━━ MATERIAL FOR THIS EXERCISE ━━
/-- States and operands that meet the hypotheses of each clause of PushesAreJudged. -/
theorem wit_PushesAreJudged :
    (∃ (s : State) (dt m : Nat) (ecc : Bool) (c : Instr) (code : Nat) (kind : JobKind) (slot : Nat), s.dev.Grants m
      rMEAS_REQ_PUSH ∧ s.dev.jobs.slots.length = 128 ∧ (∀ (k : Nat), k < 128 → ∀ (j : Job) (dn : Done), s.dev.job k =
      some j → j.done = some dn → dn.rst = false) ∧ (ecc = true → ∀ (k : Nat), k < 128 → ∀ (j : Job), s.dev.job k =
      some j → j.order ≠ s.dev.jobs.nextOrder) ∧ (c, code, kind) ∈ [(Instr.timeIntervalPush dt
      { master := m, slotEcc := ecc }, 0, JobKind.interval), (Instr.frequencyPush dt { master := m, slotEcc := ecc },
      1, JobKind.freq), (Instr.timestampStreamPush dt { master := m, slotEcc := ecc }, 2, JobKind.stream),
      (Instr.periodStatisticsPush dt { master := m, slotEcc := ecc }, 3, JobKind.period), (Instr.markerPush dt
      { master := m, slotEcc := ecc }, 4, JobKind.marker), (Instr.ringFlushPush dt { master := m, slotEcc := ecc },
      5, JobKind.flush)] ∧ s.dev.rdPm m MEAS_REQ_W0_KIND = code ∧ s.dev.pushReason m = 0 ∧ slot < 128 ∧ s.dev.job
      slot = none ∧ (∀ (i : Nat), i < slot → s.dev.job i ≠ none)) ∧
    (∃ (s : State) (dt m : Nat) (ecc : Bool) (c : Instr) (code : Nat) (kind : JobKind) (slot : Nat), s.dev.Grants m
      rMEAS_REQ_PUSH ∧ s.dev.jobs.slots.length = 128 ∧ (∀ (k : Nat), k < 128 → ∀ (j : Job) (dn : Done), s.dev.job k =
      some j → j.done = some dn → dn.rst = false) ∧ (ecc = true → ∀ (k : Nat), k < 128 → ∀ (j : Job), s.dev.job k =
      some j → j.order ≠ s.dev.jobs.nextOrder) ∧ (c, code, kind) ∈ [(Instr.timeIntervalPush dt
      { master := m, slotEcc := ecc }, 0, JobKind.interval), (Instr.frequencyPush dt { master := m, slotEcc := ecc },
      1, JobKind.freq), (Instr.timestampStreamPush dt { master := m, slotEcc := ecc }, 2, JobKind.stream),
      (Instr.periodStatisticsPush dt { master := m, slotEcc := ecc }, 3, JobKind.period), (Instr.markerPush dt
      { master := m, slotEcc := ecc }, 4, JobKind.marker), (Instr.ringFlushPush dt { master := m, slotEcc := ecc },
      5, JobKind.flush)] ∧ s.dev.rdPm m MEAS_REQ_W0_KIND = code ∧ s.dev.pushReason m = 0 ∧ slot < 128 ∧ s.dev.job
      slot = none ∧ (∀ (i : Nat), i < slot → s.dev.job i ≠ none)) ∧
    (∃ (s : State) (dt m : Nat) (ecc : Bool) (c : Instr) (code : Nat) (kind : JobKind) (slot : Nat), s.dev.Grants m
      rMEAS_REQ_PUSH ∧ s.dev.jobs.slots.length = 128 ∧ (∀ (k : Nat), k < 128 → ∀ (j : Job) (dn : Done), s.dev.job k =
      some j → j.done = some dn → dn.rst = false) ∧ (ecc = true → ∀ (k : Nat), k < 128 → ∀ (j : Job), s.dev.job k =
      some j → j.order ≠ s.dev.jobs.nextOrder) ∧ (c, code, kind) ∈ [(Instr.timeIntervalPush dt
      { master := m, slotEcc := ecc }, 0, JobKind.interval), (Instr.frequencyPush dt { master := m, slotEcc := ecc },
      1, JobKind.freq), (Instr.timestampStreamPush dt { master := m, slotEcc := ecc }, 2, JobKind.stream),
      (Instr.periodStatisticsPush dt { master := m, slotEcc := ecc }, 3, JobKind.period), (Instr.markerPush dt
      { master := m, slotEcc := ecc }, 4, JobKind.marker), (Instr.ringFlushPush dt { master := m, slotEcc := ecc },
      5, JobKind.flush)] ∧ s.dev.rdPm m MEAS_REQ_W0_KIND = code ∧ s.dev.pushReason m = 0 ∧ slot < 128 ∧ s.dev.job
      slot = none ∧ (∀ (i : Nat), i < slot → s.dev.job i ≠ none)) ∧
    (∃ (s : State) (dt m : Nat) (ecc : Bool) (c : Instr) (code : Nat) (kind : JobKind) (slot : Nat), s.dev.Grants m
      rMEAS_REQ_PUSH ∧ s.dev.jobs.slots.length = 128 ∧ (∀ (k : Nat), k < 128 → ∀ (j : Job) (dn : Done), s.dev.job k =
      some j → j.done = some dn → dn.rst = false) ∧ (ecc = true → ∀ (k : Nat), k < 128 → ∀ (j : Job), s.dev.job k =
      some j → j.order ≠ s.dev.jobs.nextOrder) ∧ (c, code, kind) ∈ [(Instr.timeIntervalPush dt
      { master := m, slotEcc := ecc }, 0, JobKind.interval), (Instr.frequencyPush dt { master := m, slotEcc := ecc },
      1, JobKind.freq), (Instr.timestampStreamPush dt { master := m, slotEcc := ecc }, 2, JobKind.stream),
      (Instr.periodStatisticsPush dt { master := m, slotEcc := ecc }, 3, JobKind.period), (Instr.markerPush dt
      { master := m, slotEcc := ecc }, 4, JobKind.marker), (Instr.ringFlushPush dt { master := m, slotEcc := ecc },
      5, JobKind.flush)] ∧ s.dev.rdPm m MEAS_REQ_W0_KIND = code ∧ s.dev.pushReason m = 0 ∧ slot < 128 ∧ s.dev.job
      slot = none ∧ (∀ (i : Nat), i < slot → s.dev.job i ≠ none)) ∧
    (∃ (s : State) (dt m : Nat) (ecc : Bool) (c : Instr) (code : Nat) (kind : JobKind) (slot : Nat), s.dev.Grants m
      rMEAS_REQ_PUSH ∧ s.dev.jobs.slots.length = 128 ∧ (∀ (k : Nat), k < 128 → ∀ (j : Job) (dn : Done), s.dev.job k =
      some j → j.done = some dn → dn.rst = false) ∧ (ecc = true → ∀ (k : Nat), k < 128 → ∀ (j : Job), s.dev.job k =
      some j → j.order ≠ s.dev.jobs.nextOrder) ∧ (c, code, kind) ∈ [(Instr.timeIntervalPush dt
      { master := m, slotEcc := ecc }, 0, JobKind.interval), (Instr.frequencyPush dt { master := m, slotEcc := ecc },
      1, JobKind.freq), (Instr.timestampStreamPush dt { master := m, slotEcc := ecc }, 2, JobKind.stream),
      (Instr.periodStatisticsPush dt { master := m, slotEcc := ecc }, 3, JobKind.period), (Instr.markerPush dt
      { master := m, slotEcc := ecc }, 4, JobKind.marker), (Instr.ringFlushPush dt { master := m, slotEcc := ecc },
      5, JobKind.flush)] ∧ s.dev.rdPm m MEAS_REQ_W0_KIND = code ∧ s.dev.pushReason m = 0 ∧ slot < 128 ∧ s.dev.job
      slot = none ∧ (∀ (i : Nat), i < slot → s.dev.job i ≠ none)) ∧
    (∃ (s : State) (dt m : Nat) (ecc : Bool) (c : Instr) (code : Nat) (kind : JobKind) (slot : Nat), s.dev.Grants m
      rMEAS_REQ_PUSH ∧ s.dev.jobs.slots.length = 128 ∧ (∀ (k : Nat), k < 128 → ∀ (j : Job) (dn : Done), s.dev.job k =
      some j → j.done = some dn → dn.rst = false) ∧ (ecc = true → ∀ (k : Nat), k < 128 → ∀ (j : Job), s.dev.job k =
      some j → j.order ≠ s.dev.jobs.nextOrder) ∧ (c, code, kind) ∈ [(Instr.timeIntervalPush dt
      { master := m, slotEcc := ecc }, 0, JobKind.interval), (Instr.frequencyPush dt { master := m, slotEcc := ecc },
      1, JobKind.freq), (Instr.timestampStreamPush dt { master := m, slotEcc := ecc }, 2, JobKind.stream),
      (Instr.periodStatisticsPush dt { master := m, slotEcc := ecc }, 3, JobKind.period), (Instr.markerPush dt
      { master := m, slotEcc := ecc }, 4, JobKind.marker), (Instr.ringFlushPush dt { master := m, slotEcc := ecc },
      5, JobKind.flush)] ∧ s.dev.rdPm m MEAS_REQ_W0_KIND = code ∧ s.dev.pushReason m = 0 ∧ slot < 128 ∧ s.dev.job
      slot = none ∧ (∀ (i : Nat), i < slot → s.dev.job i ≠ none)) ∧
    (∃ (s : State) (dt m : Nat) (ecc : Bool) (c : Instr) (code : Nat) (kind : JobKind) (slot : Nat), s.dev.Grants m
      rMEAS_REQ_PUSH ∧ s.dev.jobs.slots.length = 128 ∧ (∀ (k : Nat), k < 128 → ∀ (j : Job) (dn : Done), s.dev.job k =
      some j → j.done = some dn → dn.rst = false) ∧ (ecc = true → ∀ (k : Nat), k < 128 → ∀ (j : Job), s.dev.job k =
      some j → j.order ≠ s.dev.jobs.nextOrder) ∧ (c, code, kind) ∈ [(Instr.timeIntervalPush dt
      { master := m, slotEcc := ecc }, 0, JobKind.interval), (Instr.frequencyPush dt { master := m, slotEcc := ecc },
      1, JobKind.freq), (Instr.timestampStreamPush dt { master := m, slotEcc := ecc }, 2, JobKind.stream),
      (Instr.periodStatisticsPush dt { master := m, slotEcc := ecc }, 3, JobKind.period), (Instr.markerPush dt
      { master := m, slotEcc := ecc }, 4, JobKind.marker), (Instr.ringFlushPush dt { master := m, slotEcc := ecc },
      5, JobKind.flush)] ∧ s.dev.rdPm m MEAS_REQ_W0_KIND = code ∧ s.dev.pushReason m = 0 ∧ slot < 128 ∧ s.dev.job
      slot = none ∧ (∀ (i : Nat), i < slot → s.dev.job i ≠ none)) ∧
    (∃ (s : State) (dt m : Nat) (ecc : Bool) (c : Instr) (code : Nat) (kind : JobKind), s.dev.Grants m rMEAS_REQ_PUSH
      ∧ s.dev.jobs.slots.length = 128 ∧ (∀ (k : Nat), k < 128 → ∀ (j : Job) (dn : Done), s.dev.job k = some j →
      j.done = some dn → dn.rst = false) ∧ (ecc = true → ∀ (k : Nat), k < 128 → ∀ (j : Job), s.dev.job k = some j →
      j.order ≠ s.dev.jobs.nextOrder) ∧ (c, code, kind) ∈ [(Instr.timeIntervalPush dt
      { master := m, slotEcc := ecc }, 0, JobKind.interval), (Instr.frequencyPush dt { master := m, slotEcc := ecc },
      1, JobKind.freq), (Instr.timestampStreamPush dt { master := m, slotEcc := ecc }, 2, JobKind.stream),
      (Instr.periodStatisticsPush dt { master := m, slotEcc := ecc }, 3, JobKind.period), (Instr.markerPush dt
      { master := m, slotEcc := ecc }, 4, JobKind.marker), (Instr.ringFlushPush dt { master := m, slotEcc := ecc },
      5, JobKind.flush)] ∧ s.dev.rdPm m MEAS_REQ_W0_KIND = code ∧ s.dev.pushReason m ≠ 0) ∧
    (∃ (s : State) (m : Nat) (ecc : Bool), s.dev.Grants m rMEAS_REQ_PUSH ∧ s.dev.jobs.slots.length = 128 ∧ (∀ (k :
      Nat), k < 128 → ∀ (j : Job) (dn : Done), s.dev.job k = some j → j.done = some dn → dn.rst = false) ∧ (ecc =
      true → ∀ (k : Nat), k < 128 → ∀ (j : Job), s.dev.job k = some j → j.order ≠ s.dev.jobs.nextOrder) ∧ 5 <
      s.dev.rdPm m MEAS_REQ_W0_KIND) ∧
    (∃ (s : State) (m : Nat) (ecc : Bool), s.dev.Grants m rMEAS_REQ_PUSH ∧ s.dev.jobs.slots.length = 128 ∧ (∀ (k :
      Nat), k < 128 → ∀ (j : Job) (dn : Done), s.dev.job k = some j → j.done = some dn → dn.rst = false) ∧ (ecc =
      true → ∀ (k : Nat), k < 128 → ∀ (j : Job), s.dev.job k = some j → j.order ≠ s.dev.jobs.nextOrder) ∧ 5 <
      s.dev.rdPm m MEAS_REQ_W0_KIND) ∧
    (∃ (s : State) (m : Nat) (ecc : Bool) (code a b oa ob : Nat) (ratio openA openB : Bool), s.dev.Grants m
      rMEAS_REQ_PUSH ∧ s.dev.jobs.slots.length = 128 ∧ (∀ (k : Nat), k < 128 → ∀ (j : Job) (dn : Done), s.dev.job k =
      some j → j.done = some dn → dn.rst = false) ∧ (ecc = true → ∀ (k : Nat), k < 128 → ∀ (j : Job), s.dev.job k =
      some j → j.order ≠ s.dev.jobs.nextOrder) ∧ code = s.dev.rdPm m MEAS_REQ_W0_KIND ∧ a = s.dev.rdPm m
      MEAS_REQ_W0_CH_A ∧ b = s.dev.rdPm m MEAS_REQ_W0_CH_B ∧ oa = s.dev.rdPm m MEAS_REQ_W2_PARAM_A + 2 ^ 32 *
      s.dev.rdPm m MEAS_REQ_W3_PARAM_A ∧ ob = s.dev.rdPm m MEAS_REQ_W4_PARAM_B + 2 ^ 32 * s.dev.rdPm m
      MEAS_REQ_W5_PARAM_B ∧ openA = (s.dev.flag (MCH_CFG_ENABLE a) || s.dev.claimed a) ∧ openB = (s.dev.flag
      (MCH_CFG_ENABLE b) || s.dev.claimed b) ∧ ratio = decide (s.dev.rdPm m MEAS_REQ_W0_RATIO ≠ 0)) :=
  ⟨⟨wPush 6 [(MEAS_REQ_W0_RING, 15), (MEAS_REQ_W0_KIND, 4)], 1600, 6, false, .markerPush 1600 ⟨6, false⟩, 4,
      .marker, 0, ⟨by decide +kernel, by decide +kernel⟩, by decide +kernel, no_rst (by decide +kernel), fun _ =>
      no_order (by decide +kernel), by decide +kernel⟩,
   ⟨wPush 6 [(MEAS_REQ_W0_RING, 15), (MEAS_REQ_W0_KIND, 4)], 1600, 6, true, .markerPush 1600 ⟨6, true⟩, 4, .marker,
     0, ⟨by decide +kernel, by decide +kernel⟩, by decide +kernel, no_rst (by decide +kernel), fun _ => no_order
     (by decide +kernel), by decide +kernel⟩,
   ⟨wPush 6 [(MEAS_REQ_W0_RING, 15), (MEAS_REQ_W0_KIND, 5)], 1600, 6, false, .ringFlushPush 1600 ⟨6, false⟩, 5,
     .flush, 0, ⟨by decide +kernel, by decide +kernel⟩, by decide +kernel, no_rst (by decide +kernel), fun _ =>
     no_order (by decide +kernel), by decide +kernel⟩,
   ⟨wPush 6 [(MEAS_REQ_W0_RING, 15), (MEAS_REQ_W0_CH_A, 11), (MEAS_REQ_W0_CH_B, 11), (MEAS_REQ_W2_PARAM_A, 0),
     (MEAS_REQ_W4_PARAM_B, 65536)], 1600, 6, false, .timeIntervalPush 1600 ⟨6, false⟩, 0, .interval, 0,
     ⟨by decide +kernel, by decide +kernel⟩, by decide +kernel, no_rst (by decide +kernel), fun _ => no_order
     (by decide +kernel), by decide +kernel⟩,
   ⟨wPush 6 [(MEAS_REQ_W0_RING, 15), (MEAS_REQ_W0_KIND, 1), (MEAS_REQ_W0_CH_A, 11), (MEAS_REQ_W2_PARAM_A, 1000000)],
     1600, 6, false, .frequencyPush 1600 ⟨6, false⟩, 1, .freq, 0, ⟨by decide +kernel, by decide +kernel⟩,
     by decide +kernel, no_rst (by decide +kernel), fun _ => no_order (by decide +kernel), by decide +kernel⟩,
   ⟨wPush 6 [(MEAS_REQ_W0_RING, 15), (MEAS_REQ_W0_KIND, 2), (MEAS_REQ_W0_CH_A, 11), (MEAS_REQ_W2_PARAM_A, 1)], 1600,
     6, false, .timestampStreamPush 1600 ⟨6, false⟩, 2, .stream, 0, ⟨by decide +kernel, by decide +kernel⟩,
     by decide +kernel, no_rst (by decide +kernel), fun _ => no_order (by decide +kernel), by decide +kernel⟩,
   ⟨wPush 6 [(MEAS_REQ_W0_RING, 15), (MEAS_REQ_W0_KIND, 3), (MEAS_REQ_W0_CH_A, 11), (MEAS_REQ_W2_PARAM_A, 2)], 1600,
     6, false, .periodStatisticsPush 1600 ⟨6, false⟩, 3, .period, 0, ⟨by decide +kernel, by decide +kernel⟩,
     by decide +kernel, no_rst (by decide +kernel), fun _ => no_order (by decide +kernel), by decide +kernel⟩,
   ⟨wRun, 1600, 6, false, .timeIntervalPush 1600 ⟨6, false⟩, 0, .interval, ⟨by decide +kernel, by decide +kernel⟩,
     by decide +kernel, no_rst (by decide +kernel), fun _ => no_order (by decide +kernel), by decide +kernel⟩,
   ⟨wPush 6 [(MEAS_REQ_W0_KIND, 15)], 6, false, ⟨by decide +kernel, by decide +kernel⟩, by decide +kernel, no_rst
     (by decide +kernel), fun _ => no_order (by decide +kernel), by decide +kernel⟩,
   ⟨wPush 6 [(MEAS_REQ_W0_KIND, 6)], 6, false, ⟨by decide +kernel, by decide +kernel⟩, by decide +kernel, no_rst
     (by decide +kernel), fun _ => no_order (by decide +kernel), by decide +kernel⟩,
   ⟨wPush 6 [(MEAS_REQ_W0_RING, 15), (MEAS_REQ_W0_KIND, 4)], 6, false, _, _, _, _, _, _, _, _, ⟨by decide +kernel,
     by decide +kernel⟩, by decide +kernel, no_rst (by decide +kernel), fun _ => no_order (by decide +kernel), rfl,
     rfl, rfl, rfl, rfl, rfl, rfl, rfl⟩⟩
━━━
> **PROBLEM DETAILS**
Where in the entries above does the word "ratio" appear? Copy each line that has it.

> **WORKED SOLUTION**
    (∃ (s : State) (m : Nat) (ecc : Bool) (code a b oa ob : Nat) (ratio openA openB : Bool), s.dev.Grants m
      (MCH_CFG_ENABLE b) || s.dev.claimed b) ∧ ratio = decide (s.dev.rdPm m MEAS_REQ_W0_RATIO ≠ 0)) :=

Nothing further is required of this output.